A similar reply can be made to those who might argue that our culture treats Supreme Court decisions as ultimate law (Segall, pp. 109-10). It is undoubtedly true that many Americans say things like “Roe v. Wade secures a constitutional right to abortion.” However, I think most people who support a right to abortion probably believe or assume that Roe was a correct interpretation of the Due Process Clause’s original meaning, particularly given the powerful forces of confirmation bias and motivated reasoning. (To be clear, I express no personal opinion here as to Roe’s merits.) Even those who do not believe Roe was correct as an original matter likely still believe a doctrine of stare decisis is permitted by Article III’s original meaning, and therefore do not see themselves as violating the Constitution’s original meaning when they adhere to Roe. Admittedly, most people don’t explicitly draw the sort of connections to original meaning I’m making here. Still, I think the connections are present, even if they are sometimes obscured in a discourse chock-full of heuristics. (Sachs’ 2014 article “The ‘Constitution in Exile’ as a Problem for Legal Theory” has some excellent discussion along these lines on pages 2276-78.) 

I believe even the Supreme Court justices not typically considered originalist actually believe their decisions are in accordance with original meaning.
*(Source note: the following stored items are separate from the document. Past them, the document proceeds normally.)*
@[simp] theorem handRecord_frame (r : Option PulseRec) (s : State) :
    (handRecord r s).tick = s.tick ∧ (handRecord r s).outstanding = s.outstanding ∧ (handRecord r s).ctl = s.ctl ∧
    (handRecord r s).straps = s.straps ∧ (handRecord r s).setup = s.setup ∧ (handRecord r s).pins = s.pins ∧
    (handRecord r s).det = s.det ∧ (handRecord r s).temp = s.temp ∧ (handRecord r s).screenOn = s.screenOn ∧
    (handRecord r s).peers = s.peers ∧ (handRecord r s).cal = s.cal ∧ (handRecord r s).pending = s.pending := by
  unfold handRecord
  (repeat' split) <;> simp

@[simp] theorem advanceTick_frame (s : State) :
    (advanceTick s).outstanding = s.outstanding ∧ (advanceTick s).ctl = s.ctl ∧ (advanceTick s).straps = s.straps ∧
    (advanceTick s).raised = s.raised ∧ (advanceTick s).setup = s.setup ∧ (advanceTick s).pins = s.pins ∧
    (advanceTick s).det = s.det ∧ (advanceTick s).pairer = s.pairer ∧ (advanceTick s).weigh = s.weigh ∧
    (advanceTick s).temp = s.temp ∧ (advanceTick s).former = s.former ∧ (advanceTick s).veh = s.veh ∧
    (advanceTick s).screenOn = s.screenOn ∧ (advanceTick s).peers = s.peers ∧ (advanceTick s).cal = s.cal ∧
    (advanceTick s).counters = s.counters ∧ (advanceTick s).pending = s.pending := by
  simp [advanceTick]

@[simp] theorem firstGoodSet_frame (s : State) :
    (firstGoodSet s).tick = s.tick ∧ (firstGoodSet s).outstanding = s.outstanding ∧
    (firstGoodSet s).straps = s.straps ∧ (firstGoodSet s).setup = s.setup ∧ (firstGoodSet s).pins = s.pins ∧
    (firstGoodSet s).det = s.det ∧ (firstGoodSet s).pairer = s.pairer ∧ (firstGoodSet s).weigh = s.weigh ∧
    (firstGoodSet s).former = s.former ∧ (firstGoodSet s).screenOn = s.screenOn ∧ (firstGoodSet s).peers = s.peers ∧
    (firstGoodSet s).cal = s.cal ∧ (firstGoodSet s).pending = s.pending := by
  unfold firstGoodSet
  split <;> simp

@[simp] theorem completeWeighing_frame (w : Weighing) (s : State) :
    (completeWeighing w s).tick = s.tick ∧ (completeWeighing w s).outstanding = s.outstanding ∧
    (completeWeighing w s).ctl = s.ctl ∧ (completeWeighing w s).straps = s.straps ∧
    (completeWeighing w s).setup = s.setup ∧ (completeWeighing w s).pins = s.pins ∧
    (completeWeighing w s).det = s.det ∧ (completeWeighing w s).pairer = s.pairer ∧
    (completeWeighing w s).temp = s.temp ∧ (completeWeighing w s).screenOn = s.screenOn ∧
    (completeWeighing w s).peers = s.peers ∧ (completeWeighing w s).cal = s.cal ∧
    (completeWeighing w s).pending = s.pending := by
  simp [completeWeighing]

/-- Station control after the end of an event: it is unchanged, or SETTLING has ended with every detector settled (R183). -/
theorem endEvent_ctl (before s : State) :
    (endEvent before s).ctl = s.ctl ∨
      (s.ctl.station = .settling ∧ s.det.all settled = true ∧ (endEvent before s).ctl = { s.ctl with station := .run }) := by
  by_cases h : s.ctl.station = .settling ∧ s.det.all settled = true
  · exact .inr ⟨h.1, h.2, by simp [endEvent, endSettling, h]⟩
  · exact .inl (by simp [endEvent, endSettling, h])

/-- An event after which the lane is clear in RUN, and before which it was not so, has set the run count (R101). -/
theorem endEvent_run (before s : State) (h : (endEvent before s).ctl.station = .run)
    (hc : laneClear (endEvent before s) = true) (hb : before.ctl.station ≠ .run ∨ laneClear before = false) :
    (endEvent before s).veh.runCount = (endEvent before s).setup.clearCount := by
  unfold endEvent startRun at *
  generalize endSettling _ _ = z at *
  by_cases h0 : (inRun z && laneClear z && !(inRun before && laneClear before)) = true
  · rw [if_pos h0]; rfl
  · rw [if_neg h0] at h hc ⊢
    refine absurd ?_ h0
    rcases hb with hb | hb <;> simp [inRun, h, hc, hb]

@[simp] theorem takeChannel_frame (t : Tick) (ch : Chan) (x : Sample) (s : State) :
    (takeChannel t ch x s).tick = s.tick ∧ (takeChannel t ch x s).outstanding = s.outstanding ∧
    (takeChannel t ch x s).straps = s.straps ∧ (takeChannel t ch x s).setup = s.setup ∧
    (takeChannel t ch x s).pins = s.pins ∧ (takeChannel t ch x s).temp = s.temp ∧
    (takeChannel t ch x s).screenOn = s.screenOn ∧ (takeChannel t ch x s).peers = s.peers ∧
    (takeChannel t ch x s).cal = s.cal ∧ (takeChannel t ch x s).pending = s.pending := by
  simp [takeChannel]

@[simp] theorem takeChannel_det (t : Tick) (ch : Chan) (x : Sample) (s : State) :
    (takeChannel t ch x s).det = s.det.set ch (takeSample s.setup ch t x (s.det.get ch)).1 := by
  simp [takeChannel]

/-- Station control after the sample of one channel. -/
theorem takeChannel_ctl (t : Tick) (ch : Chan) (x : Sample) (s : State) :
    (takeChannel t ch x s).ctl = s.ctl ∨
      (s.ctl.station = .settling ∧ (takeChannel t ch x s).det.all settled = true ∧
        (takeChannel t ch x s).ctl = { s.ctl with station := .run }) := by
  simpa [takeChannel] using
    endEvent_ctl s
      (handRecord (takeSample s.setup ch t x (s.det.get ch)).2
        (s.withDet (s.det.set ch (takeSample s.setup ch t x (s.det.get ch)).1)))

@[simp] theorem takeSet_frame (t : Tick) (x : Quad Sample) (s : State) :
    (takeSet t x s).tick = s.tick ∧ (takeSet t x s).outstanding = s.outstanding ∧
    (takeSet t x s).straps = s.straps ∧ (takeSet t x s).setup = s.setup ∧ (takeSet t x s).pins = s.pins ∧
    (takeSet t x s).temp = s.temp ∧ (takeSet t x s).screenOn = s.screenOn ∧ (takeSet t x s).peers = s.peers ∧
    (takeSet t x s).cal = s.cal ∧ (takeSet t x s).pending = s.pending := by
  simp [takeSet]

/-- Each detector takes the sample of its channel, whatever the order of the four events. -/
@[simp] theorem takeSet_det (t : Tick) (x : Quad Sample) (s : State) :
    (takeSet t x s).det =
      ⟨(takeSample s.setup .al t x.al s.det.al).1, (takeSample s.setup .ar t x.ar s.det.ar).1,
       (takeSample s.setup .bl t x.bl s.det.bl).1, (takeSample s.setup .br t x.br s.det.br).1⟩ := by
  simp [takeSet, Quad.set, Quad.get]
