-- ==== Sys2Proof/WellFormed.lean ====
section
/-! DEFINITION. Which commands are well formed: the operands whose type admits more than the port or table can carry. -/

namespace Sys2Proof

/-- The merge table holds at most 8 entries, in places 0..7 (R69). -/
def Instr.slotOk (slot : Nat) : Bool := decide (slot < 8)

/-- A frame that completes has a payload of at most 80 bytes (R133, R135). -/
def Instr.payloadOk (payload : List Byte) : Bool := decide (payload.length ≤ 80)

/-- Every operand lies in the range its port, frame or table can carry. -/
def Instr.wellFormed : Instr → Bool
  | .powerOn | .supplyLow | .resetLine | .linkRestart | .startDone _ => true
  | .strobe | .sampleSet .. | .selftestWaitExpiry | .weighingComplete | .loneDeclaration _ => true
  | .cederWaitExpiry slot => slotOk slot
  | .ownerWaitExpiry slot => slotOk slot
  | .confirmationWaitExpiry slot => slotOk slot
  | .peerHalfExpiry .. | .gapTimerExpiry | .presenceLineChange _ | .debounceExpiry | .stuckExpiry => true
  | .probeReading .. | .stalenessExpiry _ | .freshnessExpiry | .heldTimerExpiry | .beaconTimerExpiry => true
  | .frameComplete _ _ _ payload _ => payloadOk payload
  | .frameBroken _ | .beaconReceived | .lossExpiry _ | .halfAxleReceived | .mergeTakeReceived => true
  | .mergeCedeReceived | .mergeRefuseReceived | .slotBegin | .collision | .transmissionComplete => true
  | .hold | .resume | .holdTimerExpiry | .tempRequest | .screen | .rezero => true
  | .tableRead | .tableWrite | .tableCut | .lock | .erase | .restart => true
  | .writeComplete | .cutComplete | .eraseComplete | .resetCauseEnd _ | .startBitSeen => true

end Sys2Proof
end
For examples of them saying this explicitly in opinions, see Ginsburg’s NFIB opinion, joined by Breyer, Sotomayor, and Kagan; Stevens’ McDonald dissent; Stevens’ Roper concurrence, joined by Ginsburg; and Kennedy’s Obergefell opinion, joined by Breyer, Sotomayor, Ginsburg, and Kagan. Ginsburg and Kagan have also explicitly described themselves as “originalists.” Senator Dianne Feinstein’s statement during the Gorsuch hearings suggests that she too looks to the Founders’ authority: She believes the Constitution is a “living document” in part because to “evaluate our constitutional rights and privileges as they were understood in 1789” would in her view “ignore the intent of the Framers that the Constitution would be a framework on which to build.” (Incidentally, I seem to recall seeing a fellow group of students at my high school make a similar argument in a paragraph of their Civics paper this spring -- the Constitution is a living document precisely because that’s what the Founders allegedly wanted.) 
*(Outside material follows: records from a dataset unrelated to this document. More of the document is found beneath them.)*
theorem takeMerge_refused {e : MergeEntry} {h : PeerHalf} {s : State} (hfull : s.link.queue.length = 16)
    (hclass : ∀ x ∈ s.link.queue, frameClass x.kind = 2 → x.sending = true)
    (hvehicle : ∀ x ∈ s.link.queue, x.kind = .vehicle → x.sending = true) :
    takeMerge e h s = mergeFull (endTaken e (fun a => { a with kind := .part, link := none }) (txDrop s)) := by
  have hdrop : offerUrgent (mkFrame .mergeTake e.partner [h.ref]) s = (txDrop s, false) :=
    offerUrgent_drops hfull (not_classTwoWaiting hclass) rfl (not_vehicleWaiting hvehicle)
  simp only [takeMerge, hdrop, giveUpMerge_eq]
  rfl

/-- The other entries of a table of distinct places have other places. -/
theorem slot_ne_of_nodup {mb ma : List MergeEntry} {e : MergeEntry}
    (hnodup : ((mb ++ e :: ma).map MergeEntry.slot).Nodup) : ∀ x ∈ mb ++ ma, x.slot ≠ e.slot := by
  intro x hx hs
  have hperm : ((e :: (mb ++ ma)).map MergeEntry.slot).Nodup := (List.Perm.map _ List.perm_middle).nodup_iff.1 hnodup
  exact (List.nodup_cons.1 hperm).1 (List.mem_map.2 ⟨x, hx, hs⟩)

theorem map_slot_at {mb ma : List MergeEntry} {e : MergeEntry} (g : MergeEntry → MergeEntry)
    (hne : ∀ x ∈ mb ++ ma, x.slot ≠ e.slot) :
    ((mb ++ e :: ma).map fun m => if m.slot = e.slot then g m else m) = mb ++ g e :: ma := by
  have hkeep : ∀ l : List MergeEntry, (∀ x ∈ l, x.slot ≠ e.slot) →
      (l.map fun m => if m.slot = e.slot then g m else m) = l := fun l hl =>
    (List.map_congr_left fun x hx => if_neg (hl x hx)).trans (List.map_id l)
  rw [List.map_append, List.map_cons, hkeep mb fun x hx => hne x (by simp [hx]),
    hkeep ma fun x hx => hne x (by simp [hx]), if_pos rfl]

theorem filter_slot_at {mb ma : List MergeEntry} {e : MergeEntry} (hne : ∀ x ∈ mb ++ ma, x.slot ≠ e.slot) :
    ((mb ++ e :: ma).filter fun m => decide (m.slot ≠ e.slot)) = mb ++ ma := by
  have hkeep : (mb ++ ma).filter (fun m => decide (m.slot ≠ e.slot)) = mb ++ ma :=
    List.filter_eq_self.2 fun x hx => decide_eq_true (hne x hx)
  rw [List.filter_append] at hkeep ⊢
  rw [List.filter_cons_of_neg (by simp), hkeep]

/-- The half just entered is the one a match drops. -/
theorem dropHalf_entered {l : List PeerHalf} {h : PeerHalf} (hnone : ∀ y ∈ l, halfIs h.sender h.ref y = false) :
    ((l ++ [h]).filter fun y => !halfIs h.sender h.ref y) = l := by
  rw [List.filter_append, List.filter_eq_self.2 fun y hy => by simp [hnone y hy]]
  simp [halfIs]

theorem meanTime_spec (h1 h2 : HalfTick) :
    (0 ≤ sdiff h2 h1 → meanTime h1 h2 = h1 + BitVec.ofNat 32 (((sdiff h2 h1).natAbs + 1) / 2)) ∧
      (sdiff h2 h1 < 0 → meanTime h1 h2 = h2 + BitVec.ofNat 32 (((sdiff h2 h1).natAbs + 1) / 2)) := by
  constructor
  · intro h
    rw [meanTime, if_neg (not_lt.2 h), roundHalfUp_two]
    rfl
  · intro h
    rw [meanTime, if_pos h, roundHalfUp_two]
    rfl

theorem exec_peerHalfExpiry {s : State} {h : PeerHalf} (hmem : h ∈ s.former.halves) (hr : reached s.tick h.expiry = true) :
    exec (.peerHalfExpiry h.sender h.ref) s = .next (dropHalf h.sender h.ref s) :=
  if_pos (List.any_eq_true.2 ⟨h, hmem, by simp [halfIs, hr]⟩)

/-- A half that is only entered leaves everything outside the peer-half table as it was. -/
theorem entered_spec {before s : State} (rest : List RxFrame) (l : List PeerHalf) :
    let t := endEvent before ((taken rest s).withFormer { s.former with halves := l })
    t.former = { s.former with halves := l } ∧ t.counters = s.counters ∧ t.veh.entries = s.veh.entries ∧
      t.link = takenLink rest s ∧ SameMeasuring s t := by
  exact ⟨by simp, by simp, by simp, by simp; rfl, by simp [SameMeasuring]⟩

theorem halfIs_false {f : RxFrame} {s : State} {p : Peer}
    (h : ∀ x ∈ s.former.halves, x.sender = f.source → x.ref ≠ byteAt f.payload 0) :
    ∀ y ∈ s.former.halves, halfIs (peerHalfOf s p f).sender (peerHalfOf s p f).ref y = false := by
  intro y hy
  rw [Bool.eq_false_iff]
  simp only [halfIs, ne_eq, Bool.and_eq_true, decide_eq_true_eq]
  exact fun ⟨hs, hr⟩ => h y hy hs hr

/-- A WAITING entry matches the half of its partner near its own time and at its own speed (R76). -/
theorem halfMatches_iff {s z : State} {e : MergeEntry} {f : RxFrame} {p : Peer}
    (haligned : isAligned z f.source = true) (hpartner : e.partner = f.source) :
    halfMatches z e (peerHalfOf s p f) =
      (within (BitVec.ofNat 32 (numAt f.payload 2 4) - (p.offset + p.offset)) e.own.time 160 &&
        speedsAgree ((2 * (numAt f.payload 6 2 * 1000) + 36) / 72) e.own.speed) := by
  have hsender : (peerHalfOf s p f).sender = f.source := rfl
  rw [halfMatches, hsender, haligned, hpartner]
  simp only [decide_true, Bool.true_and]
  rfl

theorem halfMatches_stranger {s z : State} {e : MergeEntry} {f : RxFrame} {p : Peer} (h : e.partner ≠ f.source) :
    halfMatches z e (peerHalfOf s p f) = false := by
  have hne : (peerHalfOf s p f).sender ≠ e.partner := fun heq => h heq.symm
  simp [halfMatches, hne]

/-- The MERGED axle takes its place by its own mean time, with the mean speed rounded half up (R67, R77). -/
theorem mergedAxle_placed (w : OwnWheel) (h : PeerHalf) (a : Axle) (l : List Axle) :
    PlacedByTime
      { a with
        time := meanTime w.time h.centre
        speed := (w.speed + h.speed + 1) / 2
        left := some w.data
        right := some h.data
        kind := .merged
        ref := some h.ref } l (insertAxle (mergedAxle w h a) l) := by
  rw [← roundHalfUp_two]
  exact placedByTime_insertAxle (mergedAxle w h a) l

/-- What a match leaves when the MERGE_TAKE finds a place. -/
theorem matched_spec {z : State} {e : MergeEntry} {h : PeerHalf} {mb ma : List MergeEntry}
    {vb va : List Vehicle} {v : Vehicle} {older newer : List Axle} {a : Axle} (hmerges : z.former.merges = mb ++ e :: ma)
    (hne : ∀ x ∈ mb ++ ma, x.slot ≠ e.slot) (hroom : z.link.queue.length < 16)
    (hl : z.veh.entries = vb ++ v :: va) (hv : v.number = e.vehicle) (hother : ∀ x ∈ vb ++ va, x.number ≠ e.vehicle)
    (haxles : v.axles = older ++ a :: newer) (ha : a.link = some e.slot) (holder : ∀ x ∈ older, x.link ≠ some e.slot) :
    (takeMerge e h z).former = { z.former with
        merges := mb ++ { e with state := .taken, ref := some h.ref, deadline := z.tick + 2400 } :: ma
        halves := z.former.halves.filter fun y => !halfIs h.sender h.ref y } ∧
      (takeMerge e h z).veh.entries = vb ++ { v with
        axles := insertAxle (mergedAxle e.own h a) (older ++ newer)
        uncalibrated := v.uncalibrated || h.data.uncalibrated } :: va ∧
      (takeMerge e h z).link = { z.link with queue := z.link.queue ++ [mkFrame .mergeTake e.partner [h.ref]] } ∧
      (takeMerge e h z).counters = z.counters.bump .mergesTaken := by
  rw [takeMerge_admitted hroom]
  refine ⟨?_, moveAxle_at (mergedAxle e.own h) h.data.uncalibrated hl hv hother haxles ha holder, rfl, rfl⟩
  have hmap := map_slot_at (fun m => { m with state := .taken, ref := some h.ref, deadline := z.tick + 2400 }) hne
  rw [← hmerges] at hmap
  rw [← hmap]
  rfl

/-- What a match leaves when the queue refuses the MERGE_TAKE and no vehicle leaves CLOSING. -/
theorem refused_spec {z : State} {e : MergeEntry} {h : PeerHalf} {mb ma : List MergeEntry}
    (hmerges : z.former.merges = mb ++ e :: ma) (hne : ∀ x ∈ mb ++ ma, x.slot ≠ e.slot)
    (hfull : z.link.queue.length = 16) (hclass : ∀ x ∈ z.link.queue, frameClass x.kind = 2 → x.sending = true)
    (hvehicle : ∀ x ∈ z.link.queue, x.kind = .vehicle → x.sending = true) (hnone : NoneLeavesClosing e z) :
    (takeMerge e h z).former = { z.former with merges := mb ++ ma } ∧
      (takeMerge e h z).veh.entries =
        withLinkedAxles e (fun a => { a with kind := .part, link := none }) z.veh.entries ∧
      (takeMerge e h z).counters = (z.counters.bump .txDrop).bump .mergeFull ∧
      (takeMerge e h z).raised = { z.raised with queueLoss := true } ∧
      (takeMerge e h z).link.queue.map TxFrame.payload = z.link.queue.map TxFrame.payload ∧
      (takeMerge e h z).link.rxQueue = z.link.rxQueue := by
  have hfilter := filter_slot_at hne
  rw [← hmerges] at hfilter
  rw [takeMerge_refused hfull hclass hvehicle, endTaken_stays (s := txDrop z) hnone, ← hfilter]
  exact ⟨rfl, changeAxle_entries e _ (txDrop z), rfl, rfl,
    (raise_queue_map _ (fun _ _ => rfl) _ _).trans (txDrop_queue_payload z), rfl⟩

/-- What it leaves when the vehicle leaves CLOSING with it. -/
theorem refused_leaves_spec {z : State} {e : MergeEntry} {h : PeerHalf} {mb ma : List MergeEntry}
    {v : Vehicle} {vb va : List Vehicle} (hmerges : z.former.merges = mb ++ e :: ma)
    (hne : ∀ x ∈ mb ++ ma, x.slot ≠ e.slot) (hfull : z.link.queue.length = 16)
    (hclass : ∀ x ∈ z.link.queue, frameClass x.kind = 2 → x.sending = true)
    (hvehicle : ∀ x ∈ z.link.queue, x.kind = .vehicle → x.sending = true) (hlast : LastWaitOf e v vb va z)
    (haxles : v.axles ≠ []) :
    (takeMerge e h z).former = { z.former with merges := mb ++ ma } ∧
      LeftClosing v (changedAxles e (fun a => { a with kind := .part, link := none }) v.axles) z (takeMerge e h z) ∧
      (takeMerge e h z).counters.mergeFull = satInc z.counters.mergeFull ∧
      (takeMerge e h z).raised.queueLoss = true ∧ (takeMerge e h z).link.rxQueue = z.link.rxQueue := by
  have hfilter := filter_slot_at hne
  rw [← hmerges] at hfilter
  rw [takeMerge_refused hfull hclass hvehicle, ← hfilter]
  have hleft := endTaken_leaves (s := txDrop z) hlast haxles fun a => { a with kind := .part, link := none }
  refine ⟨endTaken_former e _ (txDrop z), (hleft.of_start (s := z) rfl rfl rfl).of_veh rfl rfl, ?_, rfl,
    line_rxQueue ((mergeFull_line _).trans (endTaken_line _ _ _))⟩
  exact congrArg satInc (leaveClosing_counter Counters.mergeFull (fun _ => rfl) (fun _ => rfl) _ _)

/-- Settles O36, by the sender, the peer-half table and the first WAITING entry that matches. -/
theorem peerHalvesEnterMatchAndExpire : Obligations.PeerHalvesEnterMatchAndExpire := by
  unfold Obligations.PeerHalvesEnterMatchAndExpire
  refine ⟨fun s h hmem hr => exec_peerHalfExpiry hmem hr, fun s f rest h hno => ?_,
    fun s f rest p h hrun hform hpath hp hstation => ⟨fun before behind x hl hxs hxr hbefore hnone => ?_, fun hnew =>
      ⟨fun hroom hnone => ?_, fun oldest newer hl hlen hnone => ?_,
        fun mb ma e centre speed hmerges hnodup he hpartner hcentre hspeed hwithin hagree hmb hroom => ?_⟩⟩,
    meanTime_spec⟩
  · refine ⟨_, (exec_halfAxleReceived h).trans (by rw [takeHalfAxle_dropped (s := taken rest s) (halfSender_none hno)]), ?_⟩
    simp [SameMeasuring]
    rfl
  · have hsender := halfSender_some hrun hform hpath hp hstation
    have hexec := exec_halfAxleReceived_kept h hsender hnone
    have hother : ∀ y ∈ before, halfIs (peerHalfOf s p f).sender (peerHalfOf s p f).ref y = false := by
      intro y hy
      rw [Bool.eq_false_iff]
      simp only [halfIs, ne_eq, Bool.and_eq_true, decide_eq_true_eq]
      exact fun ⟨hs, hr⟩ => hbefore y hy hs hr
    rw [enterHalf_replaces (s := taken rest s) (x := x) hl (by simp [halfIs, peerHalfOf, hxs, hxr]) hother] at hexec
    · obtain ⟨hformer, hcounters, hveh, hlink, hsame⟩ :=
        entered_spec (before := s) (s := s) rest (before ++ peerHalfOf s p f :: behind)
      exact ⟨_, _, hexec, hformer, peerHalfOf_spec s p f, hcounters, hveh, hlink, hsame⟩
  · have hsender := halfSender_some hrun hform hpath hp hstation
    have hexec := exec_halfAxleReceived_kept h hsender hnone
    rw [enterHalf_room (s := taken rest s) (h := peerHalfOf s p f) (halfIs_false hnew) hroom] at hexec
    obtain ⟨hformer, hcounters, hveh, hlink, hsame⟩ :=
      entered_spec (before := s) (s := s) rest (s.former.halves ++ [peerHalfOf s p f])
    exact ⟨_, _, hexec, hformer, peerHalfOf_spec s p f, hcounters, hveh, hlink, hsame⟩
  · have hsender := halfSender_some hrun hform hpath hp hstation
    have hexec := exec_halfAxleReceived_kept h hsender hnone
    rw [enterHalf_full (s := taken rest s) (h := peerHalfOf s p f) (halfIs_false hnew) hl hlen] at hexec
    exact ⟨_, _, hexec, by simp, peerHalfOf_spec s p f, by simp, by simp, by simp; rfl, by simp [SameMeasuring]⟩
  · subst hcentre hspeed
    have hsender := halfSender_some hrun hform hpath hp hstation
    have haligned : isAligned s f.source = true := hstation ▸ isAligned_of_ownerNeighbour hp
    have hz := enterHalf_room (s := taken rest s) (h := peerHalfOf s p f) (halfIs_false hnew) hroom
    have hw : waitingFor (peerHalfOf s p f) (enterHalf (peerHalfOf s p f) (taken rest s)) = some e := by
      rw [hz]
      refine waitingFor_at hmerges he ?_ fun x hx hxw => ?_
      · exact (halfMatches_iff haligned hpartner).trans (by rw [hwithin, hagree]; rfl)
      · by_cases hxp : x.partner = f.source
        · refine (halfMatches_iff haligned hxp).trans (Bool.and_eq_false_imp.2 fun hxin => hmb x hx hxw hxp hxin)
        · exact halfMatches_stranger hxp
    have hne := slot_ne_of_nodup (hmerges ▸ hnodup)
    have hexec := exec_halfAxleReceived_matched h hsender hw
    rw [hz] at hexec
    refine ⟨fun vb va v older newer a hq hl hv hother haxles ha holder => ?_, fun hfull hclass hvehicle =>
      ⟨fun hnone => ?_, fun v vb va hlast haxles => ?_⟩⟩
    · obtain ⟨hformer, hentries, hlink, hcounters⟩ := matched_spec (h := peerHalfOf s p f)
        (z := (taken rest s).withFormer { s.former with halves := s.former.halves ++ [peerHalfOf s p f] })
        hmerges hne hq hl hv hother haxles ha holder
      have hdrop := dropHalf_entered (halfIs_false (p := p) hnew)
      refine ⟨_, _, hexec, ?_, (endEvent_entries _ _).trans hentries,
        mergedAxle_placed e.own (peerHalfOf s p f) a (older ++ newer), ?_, (endEvent_counters _ _).trans hcounters, ?_,
        by simp [SameMeasuring]⟩
      · refine (endEvent_former _ _).trans (hformer.trans ?_)
        exact congrArg (fun l => { s.former with
          merges := mb ++ { e with state := .taken, ref := some (byteAt f.payload 0), deadline := s.tick + 2400 } :: ma,
          halves := l }) hdrop
      · exact congrArg Link.queue ((endEvent_link _ _).trans hlink)
      · exact congrArg Link.rxQueue ((endEvent_link _ _).trans hlink)
    · obtain ⟨hformer, hentries, hcounters, hraised, hpayload, hrx⟩ := refused_spec (h := peerHalfOf s p f)
        (z := (taken rest s).withFormer { s.former with halves := s.former.halves ++ [peerHalfOf s p f] })
        hmerges hne hfull hclass hvehicle hnone
      refine ⟨_, _, hexec, (endEvent_former _ _).trans hformer, peerHalfOf_spec s p f,
        (endEvent_entries _ _).trans hentries, (endEvent_counters _ _).trans hcounters,
        (endEvent_raised _ _).trans hraised, ?_, ?_, by simp [SameMeasuring]⟩
      · exact (congrArg (fun l => l.queue.map TxFrame.payload) (endEvent_link _ _)).trans hpayload
      · exact (congrArg Link.rxQueue (endEvent_link _ _)).trans hrx
    · obtain ⟨hformer, hleft, hcounter, hraised, hrx⟩ := refused_leaves_spec (h := peerHalfOf s p f)
        (z := (taken rest s).withFormer { s.former with halves := s.former.halves ++ [peerHalfOf s p f] })
        hmerges hne hfull hclass hvehicle hlast haxles
      refine ⟨_, _, hexec, (endEvent_former _ _).trans hformer, peerHalfOf_spec s p f,
        (hleft.of_start (s := s) rfl rfl rfl).endEvent, ?_, ?_, ?_, by simp [SameMeasuring]⟩
      · exact (congrArg Counters.mergeFull (endEvent_counters _ _)).trans hcounter
      · exact (congrArg Raised.queueLoss (endEvent_raised _ _)).trans hraised
      · exact (congrArg Link.rxQueue (endEvent_link _ _)).trans hrx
The historical claims made in favor of evolving interpretations must be put to the test, of course (cf. Segall, pp. 105-06). But the fact that they are made reveals the deep originalist strain in our constitutional culture. The fact that “because the Founders wanted us to” counts as a valid reason -- perhaps even a necessary reason -- to support a particular interpretative philosophy is a remarkable but unmistakable feature of our legal culture. (Perhaps this feature might be in some ways normatively undesirable, but it’s clearly present.) I have expressed some tentative sympathy for Baude and Sachs’ originalism on this blog in the past, and after reading their more recent work and thinking through some of the problems myself, I have come to agree wholeheartedly with their essential thesis. I believe current positive law requires judges to be Baude/Sachs-style originalists, and also that this fact is the best reason to be an originalist. It seems to me that some form of originalism is the only way to adequately account for the enormous cultural salience of the Constitution’s text. Ultimately, our constitutional practice is rooted in the choices the Founders made, to write certain things down, with certain meanings, and not other things. I am now a complete convert to positivist originalism. 

Well, almost. I do have a few reservations about Baude and Sachs’ project. I will discuss those in a second post coming soon.